As companies increasingly rely on comparisons to peer companies for setting a CEO’s pay, some experts say that insiders and consultants can influence the outcome by which companies they choose.

“If you have two firms similar in size and similar in industry profile, they cherry-pick the one that pays more,” said Michael Faulkender, director of the University of Maryland’s Center for Financial Policy.

“Don’t tell me you’re paying the median and then give me a biased group of competitors,” he said. “Show me the true peer group, and then if you want to pay more than the median, justify why you’re doing that.”

Company proxies don’t typically explain exactly how the peers were selected. So when changes are made, it can raise questions.

In the middle of its 2011 fiscal year, Starbucks’ compensation committee changed the company’s peer group. It dropped three firms — Whole Foods Market, Clorox, and FedEx — that had been peers for the past three years, while adding PepsiCo and Kellogg.

Both newcomers have substantially larger revenues than Starbucks — six times larger, in PepsiCo’s case.
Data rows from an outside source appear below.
-- ==== Sys2Proof/WellFormed.lean ====
section
/-! DEFINITION. The commands that can be sent: the operands that the widths of their fields or of their frames bound. -/

namespace Sys2Proof

/-- No number stands twice. -/
def distinct : List Nat → Bool
  | [] => true
  | n :: t => !t.contains n && distinct t

/-- No element stands twice. -/
def distinctBy {α : Type} (eq : α → α → Bool) : List α → Bool
  | [] => true
  | x :: t => !t.any (eq x) && distinctBy eq t

/-- The number of data bytes that a DLC of 0 to 15 stands for (R457). -/
def dlcBytes (d : Fin 16) : Nat :=
  if d.val ≤ 8 then d.val else if d.val ≤ 12 then 4 * (d.val - 6) else 16 * (d.val - 11)

/-- A frame of the bus: an 11-bit identifier unless IDE, its data bytes as the DLC says, at most 8 in a classic frame and none in a
remote frame. -/
def canFrameWf (f : CanFrame) : Bool :=
  (f.ide || decide (f.id.toNat < 2 ^ 11)) && !(f.fdf && f.rtr) &&
    (if f.rtr then f.data.isEmpty else f.data.length == (if f.fdf then dlcBytes f.dlc else min 8 f.dlc.val))

/-- The command can be sent. -/
def Instr.wf : Instr → Bool
  | .cpValueWrite _ a _ => decide (a < 2 ^ 32)
  | .cpComplementWrite _ a _ => decide (a < 2 ^ 32)
  | .cpArmTimeout _ a => decide (a < 2 ^ 32)
  | .cpRead _ a _ => decide (a < 2 ^ 32)
  | .absentBlockAccess _ a _ => decide (a < 2 ^ 32)
  | .registerWrite _ a n _ => decide (a < 2 ^ 32) && [1, 2, 4].contains n
  | .burst _ _ b => decide (b.slots.length ≤ 4) && decide (b.phv.length ≤ 4)
  | .scTrip _ p q => decide (p.length ≤ 4) && decide (q.length ≤ 4)
  | .prechargeEnd _ l => decide (l.length ≤ 4)
  | .calMeasureEnd _ l _ _ => decide (l.length ≤ 4)
  | .psyncWindowCompute l => distinct (l.map fun x => x.src.val)
  | .delayLineCalDone l => distinctBy (· == ·) l
  | .faultReport r => decide (r.src < 2 ^ 16) && r.axes.all (· < 48)
  | .tlPublish l => decide (l.length ≤ 8)
  | .canFrameRx _ f _ => canFrameWf f
  | .safeCopyRx _ n _ => decide (n < 2 ^ 29)
  | .wakeStepComplete _ l => distinctBy (· == ·) l
  | .wharfRead _ n l => decide (4 ≤ n) && decide (n ≤ 256) && l.all fun k => decide (4 * k < n)
  | .wharfWrite _ l => decide (1 ≤ l.length) && decide (l.length ≤ 64)
  | .dieLinkFrame .. | .dieLinkRetry .. | .clLimitReached .. | .loopSupervisionLimit .. | .dieLinkLaneLoss ..
  | .dieLinkKeepalive .. | .dieLinkSilent .. | .islandClockStop .. | .towpathFlitReceive .. | .replicaForward ..
  | .creditReturn .. | .reservationOpen .. | .reservationSpanEnd .. | .flightBoundary .. | .lockStart .. | .lockCutOff ..
  | .engineLockstepMismatch .. | .debugEventTaken .. | .haltReq .. | .resumeFromHalt .. | .singleStep ..
  | .illegalInstruction .. | .nop .. | .add .. | .sub .. | .and .. | .or .. | .xor .. | .shl .. | .shr .. | .asr .. | .mul ..
  | .cmp .. | .shli .. | .shri .. | .asri .. | .addi .. | .li .. | .lui .. | .addD .. | .subD .. | .addS .. | .subS ..
  | .neg .. | .abs .. | .min .. | .max .. | .clamp .. | .cmpD .. | .asriD .. | .shliS .. | .andD .. | .orD .. | .xorD ..
  | .lid .. | .move .. | .mva .. | .clr .. | .lda .. | .adda .. | .suba .. | .sha .. | .sat .. | .nega .. | .mac .. | .msu ..
  | .mpy .. | .mac2 .. | .tap .. | .minsel .. | .div .. | .nrecip .. | .sqrt .. | .sincos .. | .clarke .. | .park ..
  | .ipark .. | .svm .. | .perr .. | .add64 .. | .sub64 .. | .addp .. | .ld .. | .st .. | .ldx .. | .stx .. | .ldt ..
  | .ldtw .. | .ldtv .. | .stt .. | .sttw .. | .brc .. | .call .. | .ret .. | .rep .. | .rpb .. | .leave .. | .commit ..
  | .endLock .. | .bkpt .. | .ttRun .. | .ttLoad .. | .ttLoadComplete .. | .tcopy .. | .tcopyDone .. | .ttTwrData ..
  | .twrAck .. | .swapArm .. | .swapCancel .. | .ttAltForce .. | .slackRead .. | .pwmEnSet .. | .pwmEnClear .. | .safeReqSet ..
  | .safeReqClear .. | .updatePoint .. | .scLatchClear .. | .sddGds .. | .vgdUvlo .. | .regOl .. | .bootstrapUvlo ..
  | .calStart .. | .calDecayEnd .. | .brakeBlockEnd .. | .vbusOv .. | .hbrkRelSet .. | .hbrkRelClear .. | .pullInEnd ..
  | .stoAAssert .. | .stoBAssert .. | .stoRelease .. | .sddTempSample .. | .tsdTimeout .. | .chopperHi .. | .chopperLo ..
  | .chopperZero .. | .tfastEnd .. | .stallLimit .. | .encoderEdge .. | .indexEvent .. | .hallChange ..
  | .encoderSamplingInstant .. | .serialFrameStart .. | .serialFrameEnd .. | .cableFault .. | .faultClear .. | .fbModeWrite ..
  | .resume .. | .alStart .. | .alGo .. | .alEnd .. | .alAbort .. | .alignRestEnd .. | .alignSettleEnd .. | .fbCountLo ..
  | .trgAppend .. | .trgFlush .. | .trgEnSet .. | .trgEnClear .. | .triggerPulseStart .. | .triggerPulseEnd .. | .emuEnSet ..
  | .emuStep .. | .latchEvent .. | .latchPositionsComplete .. | .latchPop .. | .timResRead .. | .delayLineSwap ..
  | .collectorCopyMismatch .. | .fcAck .. | .fcAckAll .. | .mdTimerExpiry .. | .sdTimerExpiry .. | .svPairFault ..
  | .svRestartDone .. | .istRoundOverdue .. | .safetyCycleBoundary .. | .soloMaxExpiry .. | .stoDiscExpiry ..
  | .pathReadbackTimeout .. | .pairDiscTimeout .. | .safeRestart .. | .safeReq .. | .soTestPulse .. | .ss1Timeout ..
  | .safeLoad .. | .safeLoadDone .. | .safeDisarm .. | .safeConfirm .. | .svDiv .. | .divu .. | .rem .. | .remu .. | .fpush ..
  | .fpop .. | .fspill .. | .ffill .. | .trap .. | .tret .. | .rdcr .. | .wrcr .. | .wait .. | .fence .. | .invalidateILine ..
  | .cleanDLine .. | .invalidateDLine .. | .cleanInvalidateDLine .. | .invalidateICache .. | .cleanInvalidateDCache ..
  | .ldw .. | .ldh .. | .ldhu .. | .ldb .. | .ldbu .. | .stw .. | .sth .. | .stb .. | .cas .. | .interruptTaken ..
  | .budgetTrapTaken .. | .partitionReload .. | .partitionBudgetExhausted .. | .instructionTag .. | .perfClrSv0 ..
  | .perfClrSv1 .. | .perfClrLe .. | .perfClrTow .. | .perfCounterLo .. | .tagEmpty .. | .histCfgWrite .. | .acqLatch ..
  | .acqStart .. | .acqStop .. | .acqForce .. | .timeNowLo .. | .timeCmpArm .. | .timeCmpFire .. | .timeStep .. | .ptpSync ..
  | .ptpAnnounce .. | .pdelayReq .. | .pdelayResp .. | .pdelayTx .. | .gmSyncTx .. | .referenceLoss .. | .switchWindowEnd ..
  | .holdoverLimit .. | .ethFrameRx .. | .hsrSupervisionTx .. | .ringOpen .. | .hsrEntryAge .. | .ethLinkChange ..
  | .gclEntryExpiry .. | .qbvChange .. | .lqPush .. | .launch .. | .launchLateDrop .. | .tlCyclic .. | .tlRead .. | .tlWrite ..
  | .tlCpWrite .. | .tlBarges .. | .tlMessage .. | .tlMsgRead .. | .basinSubmit .. | .submitCheckDone .. | .basinReport ..
  | .dispatchBegin .. | .dispatchComplete .. | .notePop .. | .queueStop .. | .stopClr .. | .queueResume .. | .canTxDone ..
  | .canTxError .. | .canObjOwn .. | .canAbort .. | .recReq .. | .busOffRecovered .. | .canEnSet .. | .canSynced ..
  | .canEnClear .. | .canTmSend .. | .canTmRx .. | .cwExpiry .. | .connectionWatchdog .. | .sdtLoad .. | .sdtConfirm ..
  | .fieldLinkDownlink .. | .fieldLinkUplink .. | .uplinkLoss .. | .fsTimeout .. | .diChange .. | .counterEdge ..
  | .freqTimeout .. | .cntClr .. | .doWrite .. | .doSet .. | .doClr .. | .doOverload .. | .doRetry .. | .doOpenWire ..
  | .testPulse .. | .lpUv .. | .lpOv .. | .vinOkRise .. | .vinWarn .. | .vinWarnClear .. | .vinUv .. | .vinOv .. | .railFail ..
  | .vbakLow .. | .bkSupplyDip .. | .domainLoss .. | .pwrReq .. | .domainReady .. | .modeReq .. | .resetNAssert ..
  | .resetNRelease .. | .wakeLand .. | .rtcAlarm .. | .rtcHiWrite .. | .sysRtcLo .. | .wakeTimeout .. | .verify ..
  | .verifyDone .. | .reboot .. | .norErase .. | .norProgram .. | .norOpDone .. | .keyProgram .. | .keyRevoke .. | .psWrite ..
  | .psRead .. | .psCompact .. | .psIdent .. | .psFiocfg .. | .psDone .. | .rdsr .. | .rdid .. | .pwmEdge ..
  | .vgdUvloRelease .. | .vinOvClear .. | .tonMinExpiry .. | .toffMinExpiry .. | .gateCycleStart ..
  | .announceReceiptTimeout .. => true

end Sys2Proof
end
Two of the dropped companies had smaller revenues than Starbucks, and FedEx was just three times larger.

The new peer group’s median 2011 salary was 10 percent higher and median total compensation was 6 percent higher, a Seattle Times analysis shows.

Starbucks says it targets executive salary, bonus, perks, stock and options to fall “within the median range” of its peer group — so a better-paid peer group tends to move the goal posts for Starbucks executives.

A company spokesman said the primary selection criteria for peer companies are industry, size and global presence.

Generally, even if companies use proper methods to develop a peer group, they should explain changes that could appear to be cherry-picking, said Sorrentino, the compensation consultant.

“So much of this is about optics,” he said.

Shareholders overwhelmingly approved Starbucks’ pay plan this year. After all, the company had a 45 percent return last year and a 400 percent three-year return.

“Most companies are passing (say-on-pay votes) with flying colors,” said Drexel’s Walkling, the corporate-governance expert.

The pressure to keep it that way is spurring them to provide more disclosure on executive pay plans.

“Transparency is important,” Walkling said. Company boards “are working hard to make sure shareholders understand what the linkage is between pay and performance.”